ANALYSIS : Existing federal law:
1.Establishes procedures to prevent the introduction,
transmission, and spread of communicable diseases by
human cells, tissues, and cellular and tissue-based
products (HCT/Ps).
2.Defines HCT/Ps as articles containing or consisting of
human cells or tissues that are intended for
implantation, transplantation, infusion, or transfer into
a human recipient, including semen or other reproductive
tissue.
3.Requires a donor-eligibility determination, based on
donor screening and testing for relevant communicable
disease agents and diseases, for all donors of cells and
tissues used in HCT/Ps, and prohibits the implantation,
transplantation, infusion, or transfer of HCT/Ps until
the donor has been determined to be eligible, with
specified exemptions.
4.Requires, before the completion of a donor-eligibility
determination:
A. Screening a donor's medical records for specified
risk factors for, and clinical evidence of, relevant
communicable disease agents and diseases;
B. Keeping semen from anonymous donors quarantined for
at least six months after the date of donation.

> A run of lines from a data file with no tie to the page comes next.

/-- R180, R181: bit r of ID[L] selects table row r + 32·L, and an ID of zeros is the identity; an ID of any set bits applies
their rows one after another, levels 0 to 3 and bits 0 to 31 in each, with the EXCL0 checksum of the working vector anew
before each. -/
def Obligations.IdBitSelectsTableRow : Prop :=
  ∀ (c : Config) (t : List (List Word)) (y : List Nat),
    (∀ l < 4, ∀ r < 32,
      skipVector c t ((List.replicate 4 0).set l (2 ^ r)) y =
        (skipRow c (tableRow t (r + 32 * l)) { v := y, cs := csumExcl0 c.pReduce y }).v) ∧
    skipVector c t [0, 0, 0, 0] y = y ∧
    (∀ ids : List Nat, skipVector c t ids y =
      (selectedRows ids).foldl
        (fun z k => (skipRow c (tableRow t k) { v := z, cs := csumExcl0 c.pReduce z }).v) y) ∧
    ∀ s : State, s.levelIds = [s.arg3.toNat, s.arg2.toNat, s.arg1.toNat, s.arg0.toNat]

/-- R187: one set bit with row w maps Y to the polynomial Σ_j w[j]·A^j applied to Y, modulo p, and a whole skip to the
product of the polynomials of its set bits, taken in any order. -/
def Obligations.SkipRowIsMatrixPolynomial : Prop :=
  ∀ (c : Config) (y : List Nat), c.wf → y.length = c.n → (∀ x ∈ y, x ≤ mersBase) →
    (∀ row : List Nat, row.length = c.n → (∀ x ∈ row, x ≤ mersBase) →
      ∀ i < c.n, elementOf (skipRow c row { v := y, cs := csumExcl0 c.pReduce y }).v i ≡
        ∑ j ∈ Finset.range c.n, elementOf row j * (matVec c)^[j] (elementOf y) i [MOD mersBase]) ∧
    (∀ t, c.table = some t → ∀ (ids order : List Nat), order.Perm (selectedRows ids) →
      ∀ i < c.n, elementOf (skipVector c t ids y) i ≡
        order.foldl (fun f k => rowPolynomial c (tableRow t k) f) (elementOf y) i [MOD mersBase])

/-! ### Export, import and vector load -/

/-- R200, R201: EXPORT: every word of the record, every byte it leaves alone, and its errors. A word on which a racing
host write won (s.kept) stays as memory holds it (R60, logs 10, 30). -/
def Obligations.ExportResult : Prop :=
  encode .exportState = 0x40 ∧
  ∀ s : State, s.v.length = s.cfg.n → s.mem.wf →
    (s.seeded = true → s.arg0.toNat % 8 = 0 → s.arg0.toNat + 8 * (s.cfg.n + 3) ≤ s.cfg.memSize →
      ∃ t, exec .exportState s = .next t ∧ t = completed { s with mem := t.mem } ∧
        (∀ k < s.cfg.n + 3, t.mem.readWord (s.arg0.toNat + 8 * k) =
          if s.arg0.toNat + 8 * k ∈ s.kept then s.mem.readWord (s.arg0.toNat + 8 * k)
          else if k = 0 then BitVec.ofNat 64 s.cfg.n
          else if k = 1 then BitVec.ofNat 64 s.cursor.toNat
          else if k = 2 then s.csum
          else s.v.getD (k - 3) 0) ∧
        (∀ b, b < s.arg0.toNat ∨ s.arg0.toNat + 8 * (s.cfg.n + 3) ≤ b → t.mem.readByte b = s.mem.readByte b)) ∧
    (s.seeded = false → exec .exportState s = .next (failed .notSeeded s)) ∧
    (s.seeded = true → (s.arg0.toNat % 8 ≠ 0 ∨ s.cfg.memSize < s.arg0.toNat + 8 * (s.cfg.n + 3)) →
      exec .exportState s = .next (failed .addressError s))

/-- R202: IMPORT: its checks in order, and the state it installs. The words are those the engine reads: memory's, but
for words a racing host write changed after the engine had read them (R60, log 9). -/
def Obligations.ImportResult : Prop :=
  encode .importState = 0x41 ∧
  ∀ s : State,
    let w : Nat → Word := fun k => s.portRead (s.arg0.toNat + 8 * k)
    let address := s.arg0.toNat % 8 = 0 ∧ s.arg0.toNat + 8 * (s.cfg.n + 3) ≤ s.cfg.memSize
    let size := (w 0).toNat = s.cfg.n
    let values := ∀ i < s.cfg.n, (w (3 + i)).toNat ≤ mersBase
    let cursor := (w 1).toNat ≤ s.cfg.n
    let checksum := (w 2).toNat =
      red s.cfg.pReduce (∑ i ∈ Finset.range (s.cfg.n - 1), (w (4 + i)).toNat)
    (s.latched = [] → ∀ k, w k = s.mem.readWord (s.arg0.toNat + 8 * k)) ∧
    (¬ address → exec .importState s = .next (failed .addressError s)) ∧
    (address → ¬ size → exec .importState s = .next (failed .importSizeMismatch s)) ∧
    (address → size → ¬ values → exec .importState s = .next (failed .importOutOfRangeValue s)) ∧
    (address → size → values → ¬ cursor → exec .importState s = .next (failed .importInvalidCursor s)) ∧
    (address → size → values → cursor → ¬ checksum →
      exec .importState s = .next (failed .importChecksumMismatch s)) ∧
    (address → size → values → cursor → checksum →
      exec .importState s = .next (completed { s with
        v := (List.range s.cfg.n).map fun i => w (3 + i), cursor := BitVec.ofNat 16 (w 1).toNat, csum := w 2,
        seeded := true }))

/-- R205: LOADV. The words are those the engine reads, as in IMPORT (log 9). -/
def Obligations.LoadvResult : Prop :=
  encode .loadv = 0x42 ∧
  ∀ s : State,
    let w : Nat → Word := fun k => s.portRead (s.arg0.toNat + 8 * k)
    let address := s.arg0.toNat % 8 = 0 ∧ s.arg0.toNat + 8 * s.cfg.n ≤ s.cfg.memSize
    let values := ∀ i < s.cfg.n, (w i).toNat ≤ mersBase
    (s.latched = [] → ∀ k, w k = s.mem.readWord (s.arg0.toNat + 8 * k)) ∧
    (¬ address → exec .loadv s = .next (failed .addressError s)) ∧
    (address → ¬ values → exec .loadv s = .next (failed .importOutOfRangeValue s)) ∧
    (address → values →
      exec .loadv s = .next (completed { s with
        v := (List.range s.cfg.n).map w,
        csum := BitVec.ofNat 64 (red s.cfg.pReduce (∑ i ∈ Finset.range (s.cfg.n - 1), (w (1 + i)).toNat)),
        cursor := BitVec.ofNat 16 s.cfg.n, seeded := true }))

/-- R204: EXPORT then IMPORT at the same address changes nothing when CSUM follows EXCL0, and otherwise fails with
ImportChecksumMismatch and changes nothing but STATUS. -/
def Obligations.ExportImportRoundTrip : Prop :=
  ∀ s : State, EngineInv s → s.seeded = true → s.kept = [] → s.arg0.toNat % 8 = 0 →
    s.arg0.toNat + 8 * (s.cfg.n + 3) ≤ s.cfg.memSize →
    ∃ t, exec .exportState s = .next t ∧ t.v = s.v ∧ t.csum = s.csum ∧ t.cursor = s.cursor ∧
      (csumIsExcl0 s → exec .importState t = .next t) ∧
      (¬ csumIsExcl0 s → exec .importState t = .next (failed .importChecksumMismatch t))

Defines quarantine as the storage or identification of
an HCT/P, to prevent improper release, in a physically
separate area clearly identified for such use, or
through other procedures, such as automated
designation; and
C. Retesting of anonymous semen donors by collecting a
new specimen from the donor and testing it for
evidence of infection due to HIV, HBV and HCV,
syphilis, and HTLV.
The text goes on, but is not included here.